======== Exercise inputs
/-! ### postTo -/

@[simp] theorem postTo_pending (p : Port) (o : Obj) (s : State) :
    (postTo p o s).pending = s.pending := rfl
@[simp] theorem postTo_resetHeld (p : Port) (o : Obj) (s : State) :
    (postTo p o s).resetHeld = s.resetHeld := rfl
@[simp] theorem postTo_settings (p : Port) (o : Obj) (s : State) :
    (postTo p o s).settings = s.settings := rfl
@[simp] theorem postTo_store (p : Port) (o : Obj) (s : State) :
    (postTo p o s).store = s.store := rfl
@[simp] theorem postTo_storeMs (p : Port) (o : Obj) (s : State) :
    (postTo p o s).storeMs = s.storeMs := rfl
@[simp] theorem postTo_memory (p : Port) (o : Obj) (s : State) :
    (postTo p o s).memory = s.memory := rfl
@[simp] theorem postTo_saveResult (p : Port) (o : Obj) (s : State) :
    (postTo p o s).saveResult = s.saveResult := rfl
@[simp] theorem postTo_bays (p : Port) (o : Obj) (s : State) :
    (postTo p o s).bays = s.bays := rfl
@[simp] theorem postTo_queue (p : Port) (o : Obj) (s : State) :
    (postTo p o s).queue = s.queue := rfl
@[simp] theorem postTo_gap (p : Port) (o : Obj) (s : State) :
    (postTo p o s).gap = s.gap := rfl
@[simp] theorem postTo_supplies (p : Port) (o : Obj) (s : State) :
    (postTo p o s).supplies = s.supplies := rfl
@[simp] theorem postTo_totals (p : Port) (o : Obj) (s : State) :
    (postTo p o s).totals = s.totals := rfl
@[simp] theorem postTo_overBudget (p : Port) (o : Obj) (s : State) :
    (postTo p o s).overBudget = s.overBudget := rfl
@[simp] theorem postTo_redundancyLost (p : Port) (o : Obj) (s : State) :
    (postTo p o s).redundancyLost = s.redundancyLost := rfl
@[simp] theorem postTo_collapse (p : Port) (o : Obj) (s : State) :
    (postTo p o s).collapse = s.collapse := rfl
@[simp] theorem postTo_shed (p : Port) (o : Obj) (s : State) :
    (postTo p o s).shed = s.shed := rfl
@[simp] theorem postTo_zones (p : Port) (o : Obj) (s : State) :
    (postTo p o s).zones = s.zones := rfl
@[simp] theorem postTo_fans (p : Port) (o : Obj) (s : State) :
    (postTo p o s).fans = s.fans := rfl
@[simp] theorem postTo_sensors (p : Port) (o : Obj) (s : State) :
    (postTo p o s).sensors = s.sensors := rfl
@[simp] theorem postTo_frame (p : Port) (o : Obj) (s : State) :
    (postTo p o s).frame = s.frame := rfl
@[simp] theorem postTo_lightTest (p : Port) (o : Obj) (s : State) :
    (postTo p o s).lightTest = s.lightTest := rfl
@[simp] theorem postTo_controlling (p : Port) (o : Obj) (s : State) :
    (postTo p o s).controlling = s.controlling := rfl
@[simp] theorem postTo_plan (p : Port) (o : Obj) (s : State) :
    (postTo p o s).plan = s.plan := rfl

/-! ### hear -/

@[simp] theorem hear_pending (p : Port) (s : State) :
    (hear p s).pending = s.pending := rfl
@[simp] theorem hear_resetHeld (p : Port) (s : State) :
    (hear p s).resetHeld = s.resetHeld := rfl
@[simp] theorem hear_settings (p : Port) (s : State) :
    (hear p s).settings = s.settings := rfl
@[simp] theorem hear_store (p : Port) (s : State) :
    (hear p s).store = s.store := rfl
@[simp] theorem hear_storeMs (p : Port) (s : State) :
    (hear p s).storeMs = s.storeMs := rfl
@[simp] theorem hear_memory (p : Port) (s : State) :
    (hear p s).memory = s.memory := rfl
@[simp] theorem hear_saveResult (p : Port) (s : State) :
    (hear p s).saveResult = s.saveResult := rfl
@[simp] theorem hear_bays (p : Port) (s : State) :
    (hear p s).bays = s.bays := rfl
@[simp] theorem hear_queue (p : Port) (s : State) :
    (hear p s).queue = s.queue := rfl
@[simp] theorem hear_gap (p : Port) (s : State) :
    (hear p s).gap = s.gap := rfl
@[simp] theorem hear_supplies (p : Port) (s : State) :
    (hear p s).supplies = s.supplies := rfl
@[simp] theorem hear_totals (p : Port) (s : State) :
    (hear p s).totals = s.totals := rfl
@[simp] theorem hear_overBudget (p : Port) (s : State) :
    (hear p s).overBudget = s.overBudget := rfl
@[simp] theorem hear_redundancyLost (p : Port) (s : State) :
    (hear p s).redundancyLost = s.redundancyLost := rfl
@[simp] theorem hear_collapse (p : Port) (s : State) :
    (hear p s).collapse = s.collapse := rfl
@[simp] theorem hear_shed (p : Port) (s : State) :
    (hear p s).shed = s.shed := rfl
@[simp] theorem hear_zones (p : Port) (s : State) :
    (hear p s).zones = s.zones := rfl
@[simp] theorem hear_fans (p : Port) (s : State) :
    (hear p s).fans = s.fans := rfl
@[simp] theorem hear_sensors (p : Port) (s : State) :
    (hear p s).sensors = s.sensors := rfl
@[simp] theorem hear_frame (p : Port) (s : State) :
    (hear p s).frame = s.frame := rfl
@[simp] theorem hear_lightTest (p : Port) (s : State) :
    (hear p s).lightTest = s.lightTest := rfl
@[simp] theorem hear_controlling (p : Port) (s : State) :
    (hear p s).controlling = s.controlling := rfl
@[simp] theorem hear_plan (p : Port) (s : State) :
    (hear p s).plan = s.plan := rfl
================
▶ **Prompt**
Each line of the data must be retyped exactly.

▶ **Completed exercise**
/-! ### postTo -/

@[simp] theorem postTo_pending (p : Port) (o : Obj) (s : State) :
    (postTo p o s).pending = s.pending := rfl
@[simp] theorem postTo_resetHeld (p : Port) (o : Obj) (s : State) :
    (postTo p o s).resetHeld = s.resetHeld := rfl
@[simp] theorem postTo_settings (p : Port) (o : Obj) (s : State) :
    (postTo p o s).settings = s.settings := rfl
@[simp] theorem postTo_store (p : Port) (o : Obj) (s : State) :
    (postTo p o s).store = s.store := rfl
@[simp] theorem postTo_storeMs (p : Port) (o : Obj) (s : State) :
    (postTo p o s).storeMs = s.storeMs := rfl
@[simp] theorem postTo_memory (p : Port) (o : Obj) (s : State) :
    (postTo p o s).memory = s.memory := rfl
@[simp] theorem postTo_saveResult (p : Port) (o : Obj) (s : State) :
    (postTo p o s).saveResult = s.saveResult := rfl
@[simp] theorem postTo_bays (p : Port) (o : Obj) (s : State) :
    (postTo p o s).bays = s.bays := rfl
@[simp] theorem postTo_queue (p : Port) (o : Obj) (s : State) :
    (postTo p o s).queue = s.queue := rfl
@[simp] theorem postTo_gap (p : Port) (o : Obj) (s : State) :
    (postTo p o s).gap = s.gap := rfl
@[simp] theorem postTo_supplies (p : Port) (o : Obj) (s : State) :
    (postTo p o s).supplies = s.supplies := rfl
@[simp] theorem postTo_totals (p : Port) (o : Obj) (s : State) :
    (postTo p o s).totals = s.totals := rfl
@[simp] theorem postTo_overBudget (p : Port) (o : Obj) (s : State) :
    (postTo p o s).overBudget = s.overBudget := rfl
@[simp] theorem postTo_redundancyLost (p : Port) (o : Obj) (s : State) :
    (postTo p o s).redundancyLost = s.redundancyLost := rfl
@[simp] theorem postTo_collapse (p : Port) (o : Obj) (s : State) :
    (postTo p o s).collapse = s.collapse := rfl
@[simp] theorem postTo_shed (p : Port) (o : Obj) (s : State) :
    (postTo p o s).shed = s.shed := rfl
@[simp] theorem postTo_zones (p : Port) (o : Obj) (s : State) :
    (postTo p o s).zones = s.zones := rfl
@[simp] theorem postTo_fans (p : Port) (o : Obj) (s : State) :
    (postTo p o s).fans = s.fans := rfl
@[simp] theorem postTo_sensors (p : Port) (o : Obj) (s : State) :
    (postTo p o s).sensors = s.sensors := rfl
@[simp] theorem postTo_frame (p : Port) (o : Obj) (s : State) :
    (postTo p o s).frame = s.frame := rfl
@[simp] theorem postTo_lightTest (p : Port) (o : Obj) (s : State) :
    (postTo p o s).lightTest = s.lightTest := rfl
@[simp] theorem postTo_controlling (p : Port) (o : Obj) (s : State) :
    (postTo p o s).controlling = s.controlling := rfl
@[simp] theorem postTo_plan (p : Port) (o : Obj) (s : State) :
    (postTo p o s).plan = s.plan := rfl

/-! ### hear -/

@[simp] theorem hear_pending (p : Port) (s : State) :
    (hear p s).pending = s.pending := rfl
@[simp] theorem hear_resetHeld (p : Port) (s : State) :
    (hear p s).resetHeld = s.resetHeld := rfl
@[simp] theorem hear_settings (p : Port) (s : State) :
    (hear p s).settings = s.settings := rfl
@[simp] theorem hear_store (p : Port) (s : State) :
    (hear p s).store = s.store := rfl
@[simp] theorem hear_storeMs (p : Port) (s : State) :
    (hear p s).storeMs = s.storeMs := rfl
@[simp] theorem hear_memory (p : Port) (s : State) :
    (hear p s).memory = s.memory := rfl
@[simp] theorem hear_saveResult (p : Port) (s : State) :
    (hear p s).saveResult = s.saveResult := rfl
@[simp] theorem hear_bays (p : Port) (s : State) :
    (hear p s).bays = s.bays := rfl
@[simp] theorem hear_queue (p : Port) (s : State) :
    (hear p s).queue = s.queue := rfl
@[simp] theorem hear_gap (p : Port) (s : State) :
    (hear p s).gap = s.gap := rfl
@[simp] theorem hear_supplies (p : Port) (s : State) :
    (hear p s).supplies = s.supplies := rfl
@[simp] theorem hear_totals (p : Port) (s : State) :
    (hear p s).totals = s.totals := rfl
@[simp] theorem hear_overBudget (p : Port) (s : State) :
    (hear p s).overBudget = s.overBudget := rfl
@[simp] theorem hear_redundancyLost (p : Port) (s : State) :
    (hear p s).redundancyLost = s.redundancyLost := rfl
@[simp] theorem hear_collapse (p : Port) (s : State) :
    (hear p s).collapse = s.collapse := rfl
@[simp] theorem hear_shed (p : Port) (s : State) :
    (hear p s).shed = s.shed := rfl
@[simp] theorem hear_zones (p : Port) (s : State) :
    (hear p s).zones = s.zones := rfl
@[simp] theorem hear_fans (p : Port) (s : State) :
    (hear p s).fans = s.fans := rfl
@[simp] theorem hear_sensors (p : Port) (s : State) :
    (hear p s).sensors = s.sensors := rfl
@[simp] theorem hear_frame (p : Port) (s : State) :
    (hear p s).frame = s.frame := rfl
@[simp] theorem hear_lightTest (p : Port) (s : State) :
    (hear p s).lightTest = s.lightTest := rfl
@[simp] theorem hear_controlling (p : Port) (s : State) :
    (hear p s).controlling = s.controlling := rfl
@[simp] theorem hear_plan (p : Port) (s : State) :
    (hear p s).plan = s.plan := rfl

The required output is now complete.